Le projet de modification de la loi sur la nationalité interdit en revanche le référendum obligatoire. Celui-ci pourrait en effet conduire au rejet d´une demande sans que les motifs n´aient été expressément formulés, ce qui serait contraire au respect des principes d´un Etat de droit.

Dans les assemblées communales, les citoyens qui s´opposent à l´octroi d´un passeport suisse à un candidat devront présenter une proposition de refus motivée. En l´absence de demande de rejet, les naturalisations seront réputées acceptées sans autre.

Par ce biais, la commission estime être parvenue à trouver un système permettant aux cantons de continuer à déterminer eux-mêmes la procédure de naturalisation. Les communes qui confient à leurs citoyens la sélection des futurs Suisses ne devront pas renoncer à leur tradition, mais respecteront désormais l´Etat de droit.

Données

En dépit de la protection de la sphère privée, une série de données concernant les candidats au passeport helvétique pourront être publiées. Outre la nationalité et la durée de résidence du requérant dans la commune, il devrait être possible de connaître son appartenance à une association, ses compétences linguistiques ou d´autres connaissances permettant de juger de son degré d´intégration.

Pas question en revanche de dévoiler des informations sensibles et n´ayant aucun rapport avec la demande de naturalisation, comme l´état de santé, les opinions religieuses ou politiques ou l´appartenance raciale.

Recours

Autre innovation, la commission souhaite imposer un droit de recours devant un tribunal cantonal en cas de refus d´une demande. Actuellement, plusieurs cantons ne connaissent pas de voies de droit contre des décisions communales ou cantonales négatives. Le Tribunal fédéral ne se prononcera en principe plus qu´en cas de violation de droits constitutionnels.

Le Conseil des Etats devrait se prononcer sur le projet lors de la session d´hiver. Celui-ci, né d´une initiative de Thomas Pfisterer (PRD/AG), fait suite à deux arrêts du Tribunal fédéral déclarant anticonstitutionnelle la naturalisation par les urnes.

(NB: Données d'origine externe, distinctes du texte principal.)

/-! ### Pond memory (11) -/

/-- A LOAD or STORE that its stone issues, whose address and SRAM range are legal and whose sender has a slot, leaves as a
memory request of OP 0 or 1 and holds an in-flight slot over its SRAM range; only a STORE may go to a lake window. A LOAD of
an absent page of the KV cache reads +0 and is counted (which LOADs these are is the model's reading, log entry 132). Every
ATOMIC, by its AOP field, leaves as a memory request of OP 4 + AOP with its operands from SRAM; its old value returns to SRAM
unless NORET is set. A request to another package takes the lowest free slot and the sender's next SEQ, is kept until its
response, and enters the fabric as a packet of class 1 at the stone's wythe; its instruction holds an in-flight slot. MEMORY
FENCE: it completes at once where the stone has no request outstanding; otherwise it holds an in-flight slot and keeps the
stone's later MEMORY and SYNC instructions from issue. It says where each of these commands completes with its own effect:
memoryLoad, memoryStore, atomicRead, atomicSwap, atomicCas, atomicAdd, atomicAnd, atomicOr, atomicXor, atomicMaxS, atomicMinS,
atomicMaxU, atomicMinU, memoryFence. -/
def Obligations.MemoryInstructions : Prop :=
  (∀ (s : State) (st : Nat) (h : IHdr) (o : Operands) (n ram a : Nat),
    onlyFields [(111, 92)] o = true → fld 111 108 o % 2 = 0 → n = fld 103 92 o + 1 → ram = (reg s st (fld 107 104 o)).toNat →
    a = (reg s st (fld 111 108 o)).toNat + 2 ^ 32 * (reg s st (fld 111 108 o + 1)).toNat → addressOk a = true → ram + n ≤ 2 ^ 18 →
    (memIssues s st h [] [(ram, n)] = true → bit 63 a = false → readsAbsent (issued s st) ((stoneOf s st).owner.getD 0) a n = true →
      exec (.memoryLoad st h o) s = .next (completeNow (count (sramWrite (issued s st) st ram (List.replicate n 0)) 0xA030 0x0D) st h)) ∧
    (memIssues s st h [] [(ram, n)] = true → bit 63 a = false → readsAbsent (issued s st) ((stoneOf s st).owner.getD 0) a n = false →
      requestWaits s 0 st 0 (homeOf s a) false (addressOffset a) n = false →
      exec (.memoryLoad st h o) s = .next (issueRequest (takeSlot (issued s st) st 3 [] [(ram, n)] h) st 0 (homeOf s a) false
        (addressOffset a) n [] (some ram) n (stoneOf s st).pc (sigOf h) 0)) ∧
    (memIssues s st h [(ram, n)] [] = true → (bit 63 a = true → addressOffset a % 64 + n ≤ 64) →
      badIn s st [(ram, n)] = none → requestWaits s 0 st 1 (homeOf s a) (bit 63 a) (addressOffset a) n = false →
      exec (.memoryStore st h o) s = .next (issueRequest (takeSlot (issued s st) st 3 [(ram, n)] [] h) st 1 (homeOf s a) (bit 63 a)
        (addressOffset a) n (sramRead s st ram n) none 0 (stoneOf s st).pc (sigOf h) 0))) ∧
  (∀ (s : State) (st : Nat) (h : IHdr) (o : Operands) (p : Nat × Instr) (w opOff opLen resOff a : Nat) (dsts : List (Nat × Nat)),
    p ∈ [(0, Instr.atomicRead st h o), (1, .atomicSwap st h o), (2, .atomicCas st h o), (3, .atomicAdd st h o),
      (4, .atomicAnd st h o), (5, .atomicOr st h o), (6, .atomicXor st h o), (7, .atomicMaxS st h o), (8, .atomicMinS st h o),
      (9, .atomicMaxU st h o), (10, .atomicMinU st h o)] →
    onlyFields [(111, 92)] o = true → fld 111 108 o % 2 = 0 → fld 99 96 o = p.1 → (flag 94 o = false → flag 93 o = false) →
    w = (if flag 95 o then 8 else 4) → opOff = (reg s st (fld 107 104 o)).toNat →
    opLen = (if p.1 = 0 then 0 else if p.1 = 2 then 16 else 8) → resOff = (reg s st (fld 103 100 o)).toNat →
    a = (reg s st (fld 111 108 o)).toNat + 2 ^ 32 * (reg s st (fld 111 108 o + 1)).toNat →
    dsts = (if flag 92 o then [] else [(resOff, 8)]) →
    bit 63 a = flag 94 o → addressOk a = true → addressOffset a % w = 0 →
    (p.1 ≠ 0 → opOff % 8 = 0 ∧ opOff + opLen ≤ 2 ^ 18) → (flag 92 o = false → resOff % 8 = 0 ∧ resOff + 8 ≤ 2 ^ 18) →
    memIssues s st h [(opOff, opLen)] dsts = true →
    badIn s st [(opOff, opLen)] = none → requestWaits s 0 st (4 + p.1) (homeOf s a) (flag 94 o) (addressOffset a) w = false →
      exec p.2 s = .next (issueRequest (takeSlot (issued s st) st 3 [(opOff, opLen)] dsts h) st (4 + p.1) (homeOf s a) (flag 94 o)
        (addressOffset a) w (sramRead s st opOff opLen) (if flag 92 o then none else some resOff) 8 (stoneOf s st).pc (sigOf h) 0)) ∧
  (∀ (s : State) (st op dest off n width pc target slot : Nat) (lake : Bool) (bs : List (BitVec 8)) (dst sig : Option Nat)
    (x : Sender) (q : OutReq),
    x = senderOf s st → freeSlotOf 0 x = some slot → dest ≠ pkgId s → st < 4096 →
    q = { slot := slot, seq := x.nextSeq, op := op, dest := dest, lake := lake, offset := off, size := n,
          issueT := bits 27 12 (now s), attempt := 0, targetStone := target, payload := bs, sramDst := dst, width := width,
          pc := pc, signal := sig } →
    (∀ r ∈ x.reqs, r.slot ≠ slot) ∧ (∀ k, k < slot → ∃ r ∈ x.reqs, r.slot = k) ∧
    ∃ t, t = issueRequest s st op dest lake off n bs dst width pc sig target ∧
      senderOf t st = { x with nextSeq := (x.nextSeq + 1) % 2 ^ 32, reqs := x.reqs ++ [q] } ∧
      (s.mode = .running → getE s 0x2050 0x03 ≠ 0xFF → t.injQ = s.injQ ++
        [(st / 2048, mkPacket s dest 1 (if op = 2 then 0 else 3) target (reqField (reqOf s 0 st q)) bs)]) ∧
      SameMemory s t ∧ t.stones = s.stones) ∧
  (∀ (s : State) (st : Nat) (h : IHdr) (o : Operands) (x : Stone), memIssues s st h [] [] = true → onlyFields [] o = true →
    x = { stoneOf s st with stall := none } →
    ((senderOf s st).reqs = [] → (∀ i ∈ x.inflight, i.kind ≠ 30) →
      ∃ t, exec (.memoryFence st h o) s = .next t ∧ (stoneOf t st).regs = (withSignal h { x with pc := x.pc + 1 }).regs ∧
        OtherStones st s t ∧ SameMemory s t) ∧
    ((senderOf s st).reqs ≠ [] → ∃ t, exec (.memoryFence st h o) s = .next t ∧ t = { s with stones := t.stones } ∧
      (∀ k, k ≠ st → stoneOf t k = stoneOf s k) ∧ stoneOf t st = { x with
        pc := x.pc + 1, memFence := true,
        inflight := x.inflight ++ [{ pc := x.pc, kind := 30, srcs := [], dsts := [], signal := sigOf h }] }))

Initiative populaire UDC maintenue

L´UDC récolte actuellement des signatures pour une initiative populaire demandant que les communes décident de l´instance qui naturalise et que les personnes demandant la naturalisations ne puissent pas recourir. Plus de 100 000 paraphes doivent être déposés d´ici au 18 novembre.

La solution de la commission des Etats ne convient pas à l´UDC, notamment à cause de la possibilité de recours et de l´obligation de justifier un refus. Bien que la commission aille dans son sens en autorisant les naturalisations par les urnes ou en assemblée, cela n´est pas suffisant pour que l´UDC retire son initiative, a indiqué Roman Jäggi, porte-parole du parti.

L´initiative populaire a déjà atteint largement le nombre de signatures exigé. L´UDC connaît toutefois des problèmes avec les communes dont beaucoup tardent à valider les paraphes. Mais M. Jäggi est serein: elle aboutira dans les temps.